South Korean households benefit from some of the lowest retail electricity tariffs among developed nations, with residential prices averaging approximately 130–140 Korean Won (₩) per kWh in early 2026 — equivalent to roughly €0.09–€0.10/kWh, compared to €0.38–€0.42/kWh in Germany. This price advantage is largely attributable to the combination of nuclear baseload and government-owned Korea Electric Power Corporation (KEPCO) operating as a regulated utility with politically constrained pricing.

However, KEPCO has struggled financially due to the mismatch between its politically capped retail tariffs and its rising fuel costs — particularly during the 2022 gas price spike, when LNG imports became dramatically more expensive. The corporation accumulated significant losses in 2022–2023, requiring government financial support. The nuclear programme’s expansion is partly motivated by reducing this LNG exposure and restoring KEPCO’s financial sustainability over the medium term.

Industrial electricity prices, while somewhat higher than household rates, remain competitive by global standards — a critical advantage for South Korea’s export-oriented manufacturing economy. Maintaining this industrial price competitiveness is explicitly cited in government energy planning documents as a rationale for the nuclear expansion.

Safety, Waste and Public Acceptance

South Korea’s nuclear renaissance is not without its challenges. Public acceptance of nuclear power has been a persistent issue, with local communities near reactor sites occasionally mounting opposition to life extensions and new construction. Transparency in safety regulation — overseen by the Nuclear Safety and Security Commission (NSSC) — is essential to maintaining the social licence needed for continued expansion.

Nuclear waste management remains an unresolved challenge, as it does globally. South Korea has been attempting for decades to site a permanent high-level nuclear waste repository without success, as every proposed location has faced local opposition. Interim storage at reactor sites is approaching capacity limits at some facilities, creating urgency around the waste question. The International Energy Agency has highlighted waste management as one of the key policy challenges for countries pursuing nuclear expansion.

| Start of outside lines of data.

/-! ### `Strand.setX` -/

@[simp] theorem setX_stat (t : Strand) (r : XReg) (w : Word) : (t.setX r w).stat = t.stat := by unfold Strand.setX; split <;> rfl
@[simp] theorem setX_uid (t : Strand) (r : XReg) (w : Word) : (t.setX r w).uid = t.uid := by unfold Strand.setX; split <;> rfl
@[simp] theorem setX_ctx (t : Strand) (r : XReg) (w : Word) : (t.setX r w).ctx = t.ctx := by unfold Strand.setX; split <;> rfl
@[simp] theorem setX_launch (t : Strand) (r : XReg) (w : Word) : (t.setX r w).launch = t.launch := by unfold Strand.setX; split <;> rfl
@[simp] theorem setX_ordinal (t : Strand) (r : XReg) (w : Word) : (t.setX r w).ordinal = t.ordinal := by unfold Strand.setX; split <;> rfl
@[simp] theorem setX_stage (t : Strand) (r : XReg) (w : Word) : (t.setX r w).stage = t.stage := by unfold Strand.setX; split <;> rfl
@[simp] theorem setX_index (t : Strand) (r : XReg) (w : Word) : (t.setX r w).index = t.index := by unfold Strand.setX; split <;> rfl
@[simp] theorem setX_tile (t : Strand) (r : XReg) (w : Word) : (t.setX r w).tile = t.tile := by unfold Strand.setX; split <;> rfl
@[simp] theorem setX_prio (t : Strand) (r : XReg) (w : Word) : (t.setX r w).prio = t.prio := by unfold Strand.setX; split <;> rfl
@[simp] theorem setX_spawned (t : Strand) (r : XReg) (w : Word) : (t.setX r w).spawned = t.spawned := by unfold Strand.setX; split <;> rfl
@[simp] theorem setX_pc (t : Strand) (r : XReg) (w : Word) : (t.setX r w).pc = t.pc := by unfold Strand.setX; split <;> rfl
@[simp] theorem setX_v (t : Strand) (r : XReg) (w : Word) : (t.setX r w).v = t.v := by unfold Strand.setX; split <;> rfl
@[simp] theorem setX_p (t : Strand) (r : XReg) (w : Word) : (t.setX r w).p = t.p := by unfold Strand.setX; split <;> rfl
@[simp] theorem setX_d (t : Strand) (r : XReg) (w : Word) : (t.setX r w).d = t.d := by unfold Strand.setX; split <;> rfl
@[simp] theorem setX_c (t : Strand) (r : XReg) (w : Word) : (t.setX r w).c = t.c := by unfold Strand.setX; split <;> rfl
@[simp] theorem setX_ed (t : Strand) (r : XReg) (w : Word) : (t.setX r w).ed = t.ed := by unfold Strand.setX; split <;> rfl
@[simp] theorem setX_fflags (t : Strand) (r : XReg) (w : Word) : (t.setX r w).fflags = t.fflags := by unfold Strand.setX; split <;> rfl
@[simp] theorem setX_fen (t : Strand) (r : XReg) (w : Word) : (t.setX r w).fen = t.fen := by unfold Strand.setX; split <;> rfl
@[simp] theorem setX_frm (t : Strand) (r : XReg) (w : Word) : (t.setX r w).frm = t.frm := by unfold Strand.setX; split <;> rfl
@[simp] theorem setX_lpc (t : Strand) (r : XReg) (w : Word) : (t.setX r w).lpc = t.lpc := by unfold Strand.setX; split <;> rfl
@[simp] theorem setX_lpstart (t : Strand) (r : XReg) (w : Word) : (t.setX r w).lpstart = t.lpstart := by unfold Strand.setX; split <;> rfl
@[simp] theorem setX_lpend (t : Strand) (r : XReg) (w : Word) : (t.setX r w).lpend = t.lpend := by unfold Strand.setX; split <;> rfl
@[simp] theorem setX_xwin (t : Strand) (r : XReg) (w : Word) : (t.setX r w).xwin = t.xwin := by unfold Strand.setX; split <;> rfl
@[simp] theorem setX_ddim (t : Strand) (r : XReg) (w : Word) : (t.setX r w).ddim = t.ddim := by unfold Strand.setX; split <;> rfl
@[simp] theorem setX_skew (t : Strand) (r : XReg) (w : Word) : (t.setX r w).skew = t.skew := by unfold Strand.setX; split <;> rfl
@[simp] theorem setX_bvhlo (t : Strand) (r : XReg) (w : Word) : (t.setX r w).bvhlo = t.bvhlo := by unfold Strand.setX; split <;> rfl
@[simp] theorem setX_bvhhi (t : Strand) (r : XReg) (w : Word) : (t.setX r w).bvhhi = t.bvhhi := by unfold Strand.setX; split <;> rfl
@[simp] theorem setX_hue (t : Strand) (r : XReg) (w : Word) : (t.setX r w).hue = t.hue := by unfold Strand.setX; split <;> rfl
@[simp] theorem setX_pwrreq (t : Strand) (r : XReg) (w : Word) : (t.setX r w).pwrreq = t.pwrreq := by unfold Strand.setX; split <;> rfl
@[simp] theorem setX_stallto (t : Strand) (r : XReg) (w : Word) : (t.setX r w).stallto = t.stallto := by unfold Strand.setX; split <;> rfl
@[simp] theorem setX_pausemax (t : Strand) (r : XReg) (w : Word) : (t.setX r w).pausemax = t.pausemax := by unfold Strand.setX; split <;> rfl
@[simp] theorem setX_kprobe (t : Strand) (r : XReg) (w : Word) : (t.setX r w).kprobe = t.kprobe := by unfold Strand.setX; split <;> rfl
@[simp] theorem setX_gangto (t : Strand) (r : XReg) (w : Word) : (t.setX r w).gangto = t.gangto := by unfold Strand.setX; split <;> rfl
@[simp] theorem setX_fpxsup (t : Strand) (r : XReg) (w : Word) : (t.setX r w).fpxsup = t.fpxsup := by unfold Strand.setX; split <;> rfl
@[simp] theorem setX_instret (t : Strand) (r : XReg) (w : Word) : (t.setX r w).instret = t.instret := by unfold Strand.setX; split <;> rfl
@[simp] theorem setX_mode (t : Strand) (r : XReg) (w : Word) : (t.setX r w).mode = t.mode := by unfold Strand.setX; split <;> rfl
@[simp] theorem setX_pmode (t : Strand) (r : XReg) (w : Word) : (t.setX r w).pmode = t.pmode := by unfold Strand.setX; split <;> rfl
@[simp] theorem setX_tvec (t : Strand) (r : XReg) (w : Word) : (t.setX r w).tvec = t.tvec := by unfold Strand.setX; split <;> rfl
@[simp] theorem setX_epc (t : Strand) (r : XReg) (w : Word) : (t.setX r w).epc = t.epc := by unfold Strand.setX; split <;> rfl
@[simp] theorem setX_cause (t : Strand) (r : XReg) (w : Word) : (t.setX r w).cause = t.cause := by unfold Strand.setX; split <;> rfl
@[simp] theorem setX_tval (t : Strand) (r : XReg) (w : Word) : (t.setX r w).tval = t.tval := by unfold Strand.setX; split <;> rfl
@[simp] theorem setX_kscratch (t : Strand) (r : XReg) (w : Word) : (t.setX r w).kscratch = t.kscratch := by unfold Strand.setX; split <;> rfl
@[simp] theorem setX_elpc (t : Strand) (r : XReg) (w : Word) : (t.setX r w).elpc = t.elpc := by unfold Strand.setX; split <;> rfl
@[simp] theorem setX_elpstart (t : Strand) (r : XReg) (w : Word) : (t.setX r w).elpstart = t.elpstart := by unfold Strand.setX; split <;> rfl
@[simp] theorem setX_elpend (t : Strand) (r : XReg) (w : Word) : (t.setX r w).elpend = t.elpend := by unfold Strand.setX; split <;> rfl
@[simp] theorem setX_entry (t : Strand) (r : XReg) (w : Word) : (t.setX r w).entry = t.entry := by unfold Strand.setX; split <;> rfl
@[simp] theorem setX_buf (t : Strand) (r : XReg) (w : Word) : (t.setX r w).buf = t.buf := by unfold Strand.setX; split <;> rfl
@[simp] theorem setX_mid (t : Strand) (r : XReg) (w : Word) : (t.setX r w).mid = t.mid := by unfold Strand.setX; split <;> rfl
@[simp] theorem setX_wait (t : Strand) (r : XReg) (w : Word) : (t.setX r w).wait = t.wait := by unfold Strand.setX; split <;> rfl
@[simp] theorem setX_waitNo (t : Strand) (r : XReg) (w : Word) : (t.setX r w).waitNo = t.waitNo := by unfold Strand.setX; split <;> rfl
@[simp] theorem setX_waited (t : Strand) (r : XReg) (w : Word) : (t.setX r w).waited = t.waited := by unfold Strand.setX; split <;> rfl
@[simp] theorem setX_probed (t : Strand) (r : XReg) (w : Word) : (t.setX r w).probed = t.probed := by unfold Strand.setX; split <;> rfl
@[simp] theorem setX_waitAt (t : Strand) (r : XReg) (w : Word) : (t.setX r w).waitAt = t.waitAt := by unfold Strand.setX; split <;> rfl
@[simp] theorem setX_eff (t : Strand) (r : XReg) (w : Word) : (t.setX r w).eff = t.eff := by unfold Strand.setX; split <;> rfl
@[simp] theorem setX_waitCnt (t : Strand) (r : XReg) (w : Word) : (t.setX r w).waitCnt = t.waitCnt := by unfold Strand.setX; split <;> rfl
@[simp] theorem setX_yielded (t : Strand) (r : XReg) (w : Word) : (t.setX r w).yielded = t.yielded := by unfold Strand.setX; split <;> rfl
@[simp] theorem setX_fbuf (t : Strand) (r : XReg) (w : Word) : (t.setX r w).fbuf = t.fbuf := by unfold Strand.setX; split <;> rfl
@[simp] theorem setX_loopBuf (t : Strand) (r : XReg) (w : Word) : (t.setX r w).loopBuf = t.loopBuf := by unfold Strand.setX; split <;> rfl
@[simp] theorem setX_fetchWait (t : Strand) (r : XReg) (w : Word) : (t.setX r w).fetchWait = t.fetchWait := by unfold Strand.setX; split <;> rfl
@[simp] theorem setX_pend (t : Strand) (r : XReg) (w : Word) : (t.setX r w).pend = t.pend := by unfold Strand.setX; split <;> rfl
@[simp] theorem setX_parked (t : Strand) (r : XReg) (w : Word) : (t.setX r w).parked = t.parked := by unfold Strand.setX; split <;> rfl
@[simp] theorem setX_fenMask (t : Strand) (r : XReg) (w : Word) : (t.setX r w).fenMask = t.fenMask := by unfold Strand.setX; split <;> rfl
@[simp] theorem setX_preempt (t : Strand) (r : XReg) (w : Word) : (t.setX r w).preempt = t.preempt := by unfold Strand.setX; split <;> rfl
@[simp] theorem setX_saving (t : Strand) (r : XReg) (w : Word) : (t.setX r w).saving = t.saving := by unfold Strand.setX; split <;> rfl
@[simp] theorem setX_pauseMasks (t : Strand) (r : XReg) (w : Word) : (t.setX r w).pauseMasks = t.pauseMasks := by unfold Strand.setX; split <;> rfl
@[simp] theorem setX_startRel (t : Strand) (r : XReg) (w : Word) : (t.setX r w).startRel = t.startRel := by unfold Strand.setX; split <;> rfl
@[simp] theorem setX_startAcq (t : Strand) (r : XReg) (w : Word) : (t.setX r w).startAcq = t.startAcq := by unfold Strand.setX; split <;> rfl
@[simp] theorem setX_arrived (t : Strand) (r : XReg) (w : Word) : (t.setX r w).arrived = t.arrived := by unfold Strand.setX; split <;> rfl
@[simp] theorem setX_fresh (t : Strand) (r : XReg) (w : Word) : (t.setX r w).fresh = t.fresh := by unfold Strand.setX; split <;> rfl
@[simp] theorem setX_word (t : Strand) (r : XReg) (w : Word) : (t.setX r w).word = t.word := by unfold Strand.setX; split <;> rfl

Conclusion: A Model for Others?

South Korea’s nuclear trajectory offers important lessons for a world wrestling with how to decarbonise electricity while maintaining reliability and industrial competitiveness. The country’s deep nuclear supply chain, its experience with large-scale construction, and its pragmatic reversal of the phase-out policy provide a contrast to Europe’s more ambivalent relationship with atomic power.

Whether Korea’s model is replicable elsewhere depends heavily on political will, regulatory capacity, and the ability to maintain the institutional knowledge that makes nuclear construction cost-effective. Countries starting from scratch — including many in Southeast Asia and Africa — face far steeper learning curves.

What is clear is that nuclear power’s place in the global energy mix is being reassessed across multiple continents, driven by the dual imperatives of energy security and deep decarbonisation. South Korea stands at the forefront of that reassessment, and its choices in the coming decade will shape both its own electricity market and the global nuclear industry’s prospects for decades to come. Those interested in the wider energy transition landscape should keep a close eye on Seoul’s next moves.